Сбор нектара принимал самые неожиданные формы, так как в изощренности способов высасывать цветочки интеллектуалам не откажешь. На волне увлечения спорами о будущем архитектуры, о конце гигантомании, об обреченности мегаполисов, о вертикалях и горизонталях жизни, времени № власти группе продвинутых европейских продюсеров пришла в голову мысль снять фильм о Джованни Батиста Пиранези, великом римском бумажном архитекторе XVIII века, создателе бешеных фантазий о грандиозных городах, возникающих в его голове параллельно видениям мрачных темниц, похожих на грезы гениального садомазохиста. Подразумевалось, что фильм будет полуигровым-полудокументальным, в нем сквозь восемнадцативековый Рим должна была просвечивать современность - не грубо, но слегка, для посвященных. Вымысел Пиранези трактовался как гениальное предвидение наваждений Манхэттена и в то же время осторожное предупреждение о возможности грядущей катастрофы, так что Пиранези становился предметом открытого рассуждения на тему о том, каким должен быть сегодняшний мир. Продюсерам фильм виделся как элегантный ответ Европейского Союза на случившееся, изысканный, тонко различающий в далеком прошлом призрак сегодняшнего дня, без голливудского жлобства с его спецэффектами и душераздирающей натуралистичностью, рассчитанной на массовость. Также фильм должен был ненавязчиво намекать на то, что Европа давно осознала обреченность империи и имперского мышления, что Нью-Йорк - просто новый Рим, на то, что о важности европейского культурного опыта не стоит забывать ни за какими нулями, и, наконец, на то, что не надо игнорировать способность Европы участвовать в современном дискурсе, так как даже сейчас не все проблемы мира сведены к диалогу американской демократии и мусульманского фундаментализма.

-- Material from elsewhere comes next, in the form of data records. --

-- ==== Sys2Proof/Laws/Memory.lean ====
section
/-! SUPPORT. The DRAM: every operation keeps its canonical form, a byte reads back what was written and every other byte reads as
before; bytes and pixels of an owner's blocks follow from that. -/

namespace Sys2Proof.Machine

/-! ## One byte -/

theorem Mem.wfFrom_mono {lo lo' : Nat} (h : lo ≤ lo') : ∀ {m : List Host.Cell}, Mem.wfFrom lo' m = true → Mem.wfFrom lo m = true
  | [], _ => rfl
  | (a, b) :: m, hw => by
    simp only [Mem.wfFrom, Bool.and_eq_true, decide_eq_true_eq] at hw ⊢
    exact ⟨⟨by omega, hw.1.2⟩, hw.2⟩

/-- An address below the least entry is unlisted. -/
theorem Mem.read_below {lo a : Nat} (h : a < lo) : ∀ {m : List Host.Cell}, Mem.wfFrom lo m = true → Mem.read m a = Mem.blank
  | [], _ => rfl
  | (a', b) :: m, hw => by
    simp only [Mem.wfFrom, Bool.and_eq_true, decide_eq_true_eq] at hw
    rw [Mem.read, if_neg (by omega)]
    exact Mem.read_below (lo := a' + 1) (by omega) hw.2

theorem Mem.wfFrom_write {lo a : Nat} {b : Byte} (h : lo ≤ a) :
    ∀ {m : List Host.Cell}, Mem.wfFrom lo m = true → Mem.wfFrom lo (Mem.write m a b) = true
  | [], _ => by
    rw [Mem.write]; split
    · rfl
    · next hb => simp [Mem.wfFrom, h, hb]
  | (a', b') :: m, hw => by
    have hw' := hw
    simp only [Mem.wfFrom, Bool.and_eq_true, decide_eq_true_eq] at hw
    rw [Mem.write]
    split
    · split
      · exact hw'
      · next hlt hb =>
        simp only [Mem.wfFrom, Bool.and_eq_true, decide_eq_true_eq]
        exact ⟨⟨h, by simpa using hb⟩, ⟨⟨by omega, hw.1.2⟩, hw.2⟩⟩
    · split
      · split
        · exact Mem.wfFrom_mono (by omega) hw.2
        · next heq hb =>
          simp only [Mem.wfFrom, Bool.and_eq_true, decide_eq_true_eq]
          subst heq
          exact ⟨⟨h, by simpa using hb⟩, hw.2⟩
      · next h1 h2 =>
        simp only [Mem.wfFrom, Bool.and_eq_true, decide_eq_true_eq]
        exact ⟨⟨hw.1.1, hw.1.2⟩, Mem.wfFrom_write (by omega) hw.2⟩

/-- A write keeps the canonical form. -/
theorem Mem.wf_write {m : List Host.Cell} (a : Nat) (b : Byte) (h : Mem.wf m = true) : Mem.wf (Mem.write m a b) = true :=
  Mem.wfFrom_write (Nat.zero_le a) h

theorem Mem.read_write_from {lo a : Nat} {b : Byte} :
    ∀ {m : List Host.Cell}, Mem.wfFrom lo m = true → Mem.read (Mem.write m a b) a = b
  | [], _ => by
    rw [Mem.write]; split
    · next hb => exact hb.symm
    · simp [Mem.read]
  | (a', b') :: m, hw => by
    have hw' := hw
    simp only [Mem.wfFrom, Bool.and_eq_true, decide_eq_true_eq] at hw
    rw [Mem.write]
    split
    · split
      · next hlt hb => rw [Mem.read, if_neg (by omega), Mem.read_below (lo := a' + 1) (by omega) hw.2, hb]
      · simp [Mem.read]
    · split
      · split
        · next heq hb => rw [Mem.read_below (lo := a' + 1) (by omega) hw.2, hb]
        · simp [Mem.read]
      · next h1 h2 => rw [Mem.read, if_neg h2]; exact Mem.read_write_from hw.2

/-- A byte reads back what was written, in a DRAM in canonical form. -/
theorem Mem.read_write_same {m : List Host.Cell} (a : Nat) (b : Byte) (h : Mem.wf m = true) :
    Mem.read (Mem.write m a b) a = b := Mem.read_write_from h

/-- A write leaves every other byte as it was. -/
theorem Mem.read_write_other {a a' : Nat} (b : Byte) (h : a' ≠ a) :
    ∀ m : List Host.Cell, Mem.read (Mem.write m a b) a' = Mem.read m a'
  | [] => by
    rw [Mem.write]; split
    · rfl
    · simp [Mem.read, h]
  | (x, y) :: m => by
    rw [Mem.write]
    split
    · split
      · rfl
      · simp [Mem.read, h]
    · split
      · next heq =>
        subst heq
        split <;> simp [Mem.read, h]
      · rw [Mem.read, Mem.read, Mem.read_write_other b h m]

/-! ## Blocks -/

theorem Mem.wfFrom_filter {p : Host.Cell → Bool} :
    ∀ {lo : Nat} {m : List Host.Cell}, Mem.wfFrom lo m = true → Mem.wfFrom lo (m.filter p) = true
  | _, [], _ => rfl
  | lo, (a, b) :: m, hw => by
    simp only [Mem.wfFrom, Bool.and_eq_true, decide_eq_true_eq] at hw
    rw [List.filter_cons]
    split
    · simp only [Mem.wfFrom, Bool.and_eq_true, decide_eq_true_eq]
      exact ⟨hw.1, Mem.wfFrom_filter hw.2⟩
    · exact Mem.wfFrom_filter (Mem.wfFrom_mono (by omega) hw.2)

/-- Blanking blocks keeps the canonical form. -/
theorem Mem.wf_blankBlocks {m : List Host.Cell} (blocks : List Nat) (h : Mem.wf m = true) :
    Mem.wf (Mem.blankBlocks blocks m) = true := Mem.wfFrom_filter h

/-- Blanked blocks read blank, every other block as before. -/
theorem Mem.read_blankBlocks (blocks : List Nat) (a : Nat) : ∀ m : List Host.Cell,
    Mem.read (Mem.blankBlocks blocks m) a = if a / Config.blockSize ∈ blocks then Mem.blank else Mem.read m a
  | [] => by simp [Mem.blankBlocks, Mem.read]
  | (x, y) :: m => by
    have ih := Mem.read_blankBlocks blocks a m
    simp only [Mem.blankBlocks] at ih ⊢
    rw [List.filter_cons]
    by_cases h : x / Config.blockSize ∈ blocks
    · rw [if_neg (by simp [h]), ih]
      by_cases ha : a = x
      · subst ha; simp [h]
      · simp [Mem.read, ha]
    · rw [if_pos (by simp [h]), Mem.read, ih, Mem.read]
      by_cases ha : a = x
      · subst ha; simp [h]
      · simp [ha]

/-- Two bytes of an owner without repeated blocks lie at one address only if they are the same byte. -/
theorem blockAddress_inj {blocks : List Nat} (hn : blocks.Nodup) {b c : Nat} (hb : b < Config.blockSize * blocks.length)
    (hc : c < Config.blockSize * blocks.length) (h : blockAddress blocks b = blockAddress blocks c) : b = c := by
  simp only [blockAddress, Config.blockSize] at h hb hc
  have h1 : b / 65536 < blocks.length := by omega
  have h2 : c / 65536 < blocks.length := by omega
  have e : blocks.getD (b / 65536) 0 = blocks.getD (c / 65536) 0 := by omega
  rw [List.getD_eq_getElem _ _ h1, List.getD_eq_getElem _ _ h2] at e
  have := (List.Nodup.getElem_inj_iff hn).mp e
  omega

/-- Storing bytes into an owner's blocks keeps the canonical form. -/
theorem wf_writeOwner (blocks : List Nat) : ∀ (bs : List Byte) (b : Nat) (m : List Host.Cell), Mem.wf m = true →
    Mem.wf (writeOwner m blocks b bs) = true
  | [], _, _, h => h
  | _ :: xs, b, _, h => wf_writeOwner blocks xs (b + 1) _ (Mem.wf_write _ _ h)

/-- Storing bytes into an owner's blocks changes no byte at another address. -/
theorem read_writeOwner_other (blocks : List Nat) (a : Nat) : ∀ (bs : List Byte) (b : Nat) (m : List Host.Cell),
    (∀ j, j < bs.length → a ≠ blockAddress blocks (b + j)) → Mem.read (writeOwner m blocks b bs) a = Mem.read m a
  | [], _, _, _ => rfl
  | x :: xs, b, m, h => by
    rw [writeOwner, read_writeOwner_other blocks a xs (b + 1)]
    · exact Mem.read_write_other x (by simpa using h 0 (by simp)) m
    · intro j hj
      have := h (j + 1) (by simpa using hj)
      rwa [show b + (j + 1) = b + 1 + j by omega] at this

/-! ## Pixels -/

/-- Storing a pixel keeps the canonical form. -/
theorem wf_writePixel {m : List Host.Cell} (blocks : List Nat) (k : Nat) (v : Pixel) (h : Mem.wf m = true) :
    Mem.wf (writePixel m blocks k v) = true := Mem.wf_write _ _ h

/-- Storing a pixel changes no byte but its own. -/
theorem read_writePixel_other {m : List Host.Cell} {blocks : List Nat} {k a : Nat} (v : Pixel)
    (h : a ≠ blockAddress blocks (k / 2)) : Mem.read (writePixel m blocks k v) a = Mem.read m a :=
  Mem.read_write_other _ h m

theorem lowNibble_append (h l : Pixel) : (h ++ l : BitVec 8).extractLsb' 0 4 = l := by
  revert h l; decide

theorem highNibble_append (h l : Pixel) : (h ++ l : BitVec 8).extractLsb' 4 4 = h := by
  revert h l; decide

/-- A pixel reads back what was stored, in a DRAM in canonical form. -/
theorem ownerPixel_writePixel_same {m : List Host.Cell} (blocks : List Nat) (k : Nat) (v : Pixel) (h : Mem.wf m = true) :
    ownerPixel (writePixel m blocks k v) blocks k = v := by
  simp only [ownerPixel, ownerByte, writePixel, Mem.read_write_same _ _ h]
  by_cases hk : k % 2 = 0
  · rw [if_pos hk, if_pos hk, lowNibble_append]
  · rw [if_neg hk, if_neg hk, highNibble_append]

/-- Storing a pixel leaves the other pixels of an owner without repeated blocks as they were. -/
theorem ownerPixel_writePixel_other {m : List Host.Cell} {blocks : List Nat} {k j : Nat} (v : Pixel) (h : Mem.wf m = true)
    (hn : blocks.Nodup) (hk : k / 2 < Config.blockSize * blocks.length) (hj : j / 2 < Config.blockSize * blocks.length)
    (hne : j ≠ k) : ownerPixel (writePixel m blocks k v) blocks j = ownerPixel m blocks j := by
  by_cases hb : j / 2 = k / 2
  · simp only [ownerPixel, ownerByte, writePixel, hb, Mem.read_write_same _ _ h]
    by_cases h0 : k % 2 = 0
    · rw [if_pos h0, if_neg (by omega), if_neg (by omega), highNibble_append]
    · rw [if_neg h0, if_pos (by omega), if_pos (by omega), lowNibble_append]
  · have : blockAddress blocks (j / 2) ≠ blockAddress blocks (k / 2) := fun e => hb (blockAddress_inj hn hj hk e)
    simp only [ownerPixel, ownerByte, read_writePixel_other v this]

/-- Storing a run of pixels keeps the canonical form. -/
theorem wf_writePixels (blocks : List Nat) : ∀ (vs : List Pixel) (k : Nat) (m : List Host.Cell), Mem.wf m = true →
    Mem.wf (writePixels m blocks k vs) = true
  | [], _, _, h => h
  | _ :: vs, k, _, h => wf_writePixels blocks vs (k + 1) _ (wf_writePixel blocks k _ h)

/-- Storing a run of pixels changes no byte that holds none of them. -/
theorem read_writePixels_other (blocks : List Nat) (a : Nat) : ∀ (vs : List Pixel) (k : Nat) (m : List Host.Cell),
    (∀ j, k ≤ j → j < k + vs.length → a ≠ blockAddress blocks (j / 2)) →
    Mem.read (writePixels m blocks k vs) a = Mem.read m a
  | [], _, _, _ => rfl
  | v :: vs, k, m, h => by
    rw [writePixels, read_writePixels_other blocks a vs (k + 1)]
    · exact read_writePixel_other v (h k (by omega) (by simp))
    · intro j h1 h2
      exact h j (by omega) (by simp only [List.length_cons]; omega)

/-- Painting a region keeps the canonical form. -/
theorem wf_paintTargets (mode : Mode) (slot : Nat) (r : Region) (s : State) (h : Mem.wf s.dram = true) :
    Mem.wf (paintTargets mode slot r s).dram = true := by
  have : ∀ (qs : List (Nat × Nat)) (m : List Host.Cell), Mem.wf m = true → Mem.wf (qs.foldl
      (fun m q => writePixel m s.pool.panel (q.2 * s.pool.width + q.1) (targetPixel s mode slot q.1 q.2)) m) = true := by
    intro qs
    induction qs with
    | nil => exact fun _ h => h
    | cons q qs ih => exact fun m h => ih _ (wf_writePixel _ _ _ h)
  exact this _ _ h

end Sys2Proof.Machine
end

На роль Пиранези был выбран Стинг, с радостью на нее согласившийся и ставший одним из главных продюсеров. Денег дали также английский Channel 4 вместе с франко-немецким Arte, Евросоюз и норвежские нефтяники, настоявшие на том, чтобы одним из режиссеров стал Франсуа Озон в пику голландской Роял Датч Шелл, лоббировавшей Питера Гринуэя. Озону, в отличие от Гринуэя, Пиранези был по барабану, зато он был моложе и моднее. В помощь ему назначили итальянца Дарио Доро, «Умберто Эко № 2», известного своей книгой «Казанова и дух Евросоюза», сценарным переложением «Монахини» Дидро для экранизации, ставшей блистательным откликом на дело бельгийских педофилов, и великолепной критикой «Кода да Винчи». Он и стал главным двигателем проекта, так как Озон исполнял роль приманки для спонсоров и должен был только отлакировать замысел.

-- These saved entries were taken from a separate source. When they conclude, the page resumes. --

@[simp] theorem State.withSpool_pool (b : Spool) : (s.withSpool b).pool = s.pool := rfl
@[simp] theorem State.withSpool_dram (b : Spool) : (s.withSpool b).dram = s.dram := rfl
@[simp] theorem State.withSpool_store (b : Spool) : (s.withSpool b).store = s.store := rfl
@[simp] theorem State.withSpool_window (b : Spool) : (s.withSpool b).window = s.window := rfl
@[simp] theorem State.withSpool_engine (b : Spool) : (s.withSpool b).engine = s.engine := rfl
@[simp] theorem State.withSpool_wave (b : Spool) : (s.withSpool b).wave = s.wave := rfl
@[simp] theorem State.withSpool_spool (b : Spool) : (s.withSpool b).spool = b := rfl
@[simp] theorem State.withSpool_light (b : Spool) : (s.withSpool b).light = s.light := rfl
@[simp] theorem State.withSpool_monitor (b : Spool) : (s.withSpool b).monitor = s.monitor := rfl
@[simp] theorem State.withSpool_charge (b : Spool) : (s.withSpool b).charge = s.charge := rfl
@[simp] theorem State.withSpool_platform (b : Spool) : (s.withSpool b).platform = s.platform := rfl
@[simp] theorem State.withSpool_portMain (b : Spool) : (s.withSpool b).portMain = s.portMain := rfl
@[simp] theorem State.withSpool_portStandby (b : Spool) : (s.withSpool b).portStandby = s.portStandby := rfl
@[simp] theorem State.withSpool_portRadio (b : Spool) : (s.withSpool b).portRadio = s.portRadio := rfl
@[simp] theorem State.withSpool_linkThreshold (b : Spool) : (s.withSpool b).linkThreshold = s.linkThreshold := rfl
@[simp] theorem State.withSpool_inputs (b : Spool) : (s.withSpool b).inputs = s.inputs := rfl
@[simp] theorem State.withSpool_samples (b : Spool) : (s.withSpool b).samples = s.samples := rfl
@[simp] theorem State.withSpool_pending (b : Spool) : (s.withSpool b).pending = s.pending := rfl
@[simp] theorem State.withSpool_port (b : Spool) (p : Port) : (s.withSpool b).port p = s.port p := by cases p <;> rfl

@[simp] theorem State.withLight_pool (b : Light) : (s.withLight b).pool = s.pool := rfl
@[simp] theorem State.withLight_dram (b : Light) : (s.withLight b).dram = s.dram := rfl
@[simp] theorem State.withLight_store (b : Light) : (s.withLight b).store = s.store := rfl
@[simp] theorem State.withLight_window (b : Light) : (s.withLight b).window = s.window := rfl
@[simp] theorem State.withLight_engine (b : Light) : (s.withLight b).engine = s.engine := rfl
@[simp] theorem State.withLight_wave (b : Light) : (s.withLight b).wave = s.wave := rfl
@[simp] theorem State.withLight_spool (b : Light) : (s.withLight b).spool = s.spool := rfl
@[simp] theorem State.withLight_light (b : Light) : (s.withLight b).light = b := rfl
@[simp] theorem State.withLight_monitor (b : Light) : (s.withLight b).monitor = s.monitor := rfl
@[simp] theorem State.withLight_charge (b : Light) : (s.withLight b).charge = s.charge := rfl
@[simp] theorem State.withLight_platform (b : Light) : (s.withLight b).platform = s.platform := rfl
@[simp] theorem State.withLight_portMain (b : Light) : (s.withLight b).portMain = s.portMain := rfl
@[simp] theorem State.withLight_portStandby (b : Light) : (s.withLight b).portStandby = s.portStandby := rfl
@[simp] theorem State.withLight_portRadio (b : Light) : (s.withLight b).portRadio = s.portRadio := rfl
@[simp] theorem State.withLight_linkThreshold (b : Light) : (s.withLight b).linkThreshold = s.linkThreshold := rfl
@[simp] theorem State.withLight_inputs (b : Light) : (s.withLight b).inputs = s.inputs := rfl
@[simp] theorem State.withLight_samples (b : Light) : (s.withLight b).samples = s.samples := rfl
@[simp] theorem State.withLight_pending (b : Light) : (s.withLight b).pending = s.pending := rfl
@[simp] theorem State.withLight_port (b : Light) (p : Port) : (s.withLight b).port p = s.port p := by cases p <;> rfl

@[simp] theorem State.withMonitor_pool (b : Monitor) : (s.withMonitor b).pool = s.pool := rfl
@[simp] theorem State.withMonitor_dram (b : Monitor) : (s.withMonitor b).dram = s.dram := rfl
@[simp] theorem State.withMonitor_store (b : Monitor) : (s.withMonitor b).store = s.store := rfl
@[simp] theorem State.withMonitor_window (b : Monitor) : (s.withMonitor b).window = s.window := rfl
@[simp] theorem State.withMonitor_engine (b : Monitor) : (s.withMonitor b).engine = s.engine := rfl
@[simp] theorem State.withMonitor_wave (b : Monitor) : (s.withMonitor b).wave = s.wave := rfl
@[simp] theorem State.withMonitor_spool (b : Monitor) : (s.withMonitor b).spool = s.spool := rfl
@[simp] theorem State.withMonitor_light (b : Monitor) : (s.withMonitor b).light = s.light := rfl
@[simp] theorem State.withMonitor_monitor (b : Monitor) : (s.withMonitor b).monitor = b := rfl
@[simp] theorem State.withMonitor_charge (b : Monitor) : (s.withMonitor b).charge = s.charge := rfl
@[simp] theorem State.withMonitor_platform (b : Monitor) : (s.withMonitor b).platform = s.platform := rfl
@[simp] theorem State.withMonitor_portMain (b : Monitor) : (s.withMonitor b).portMain = s.portMain := rfl
@[simp] theorem State.withMonitor_portStandby (b : Monitor) : (s.withMonitor b).portStandby = s.portStandby := rfl
@[simp] theorem State.withMonitor_portRadio (b : Monitor) : (s.withMonitor b).portRadio = s.portRadio := rfl
@[simp] theorem State.withMonitor_linkThreshold (b : Monitor) : (s.withMonitor b).linkThreshold = s.linkThreshold := rfl
@[simp] theorem State.withMonitor_inputs (b : Monitor) : (s.withMonitor b).inputs = s.inputs := rfl
@[simp] theorem State.withMonitor_samples (b : Monitor) : (s.withMonitor b).samples = s.samples := rfl
@[simp] theorem State.withMonitor_pending (b : Monitor) : (s.withMonitor b).pending = s.pending := rfl
@[simp] theorem State.withMonitor_port (b : Monitor) (p : Port) : (s.withMonitor b).port p = s.port p := by cases p <;> rfl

Дарио решил сделать из Стинга-Пиранези метросексуала с легким оттенком безумия, ведущего сложнейшую игру с европейскими меценатами по финансированию его заведомо несбыточных проектов и соблазняющего денежные мешки очарованием мегаломании. Римский архитектор становился предшественником Кул-хасов, Фостеров и Либескиндов, сегодня непременных участников всех международных конкурсов, финансируемых арабской или русской нефтью, дико обаятельным, беспринципным, презирающим реальность, деньгодателей, а заодно - и тех, кто будет обречен жить в спроектированных им утопиях.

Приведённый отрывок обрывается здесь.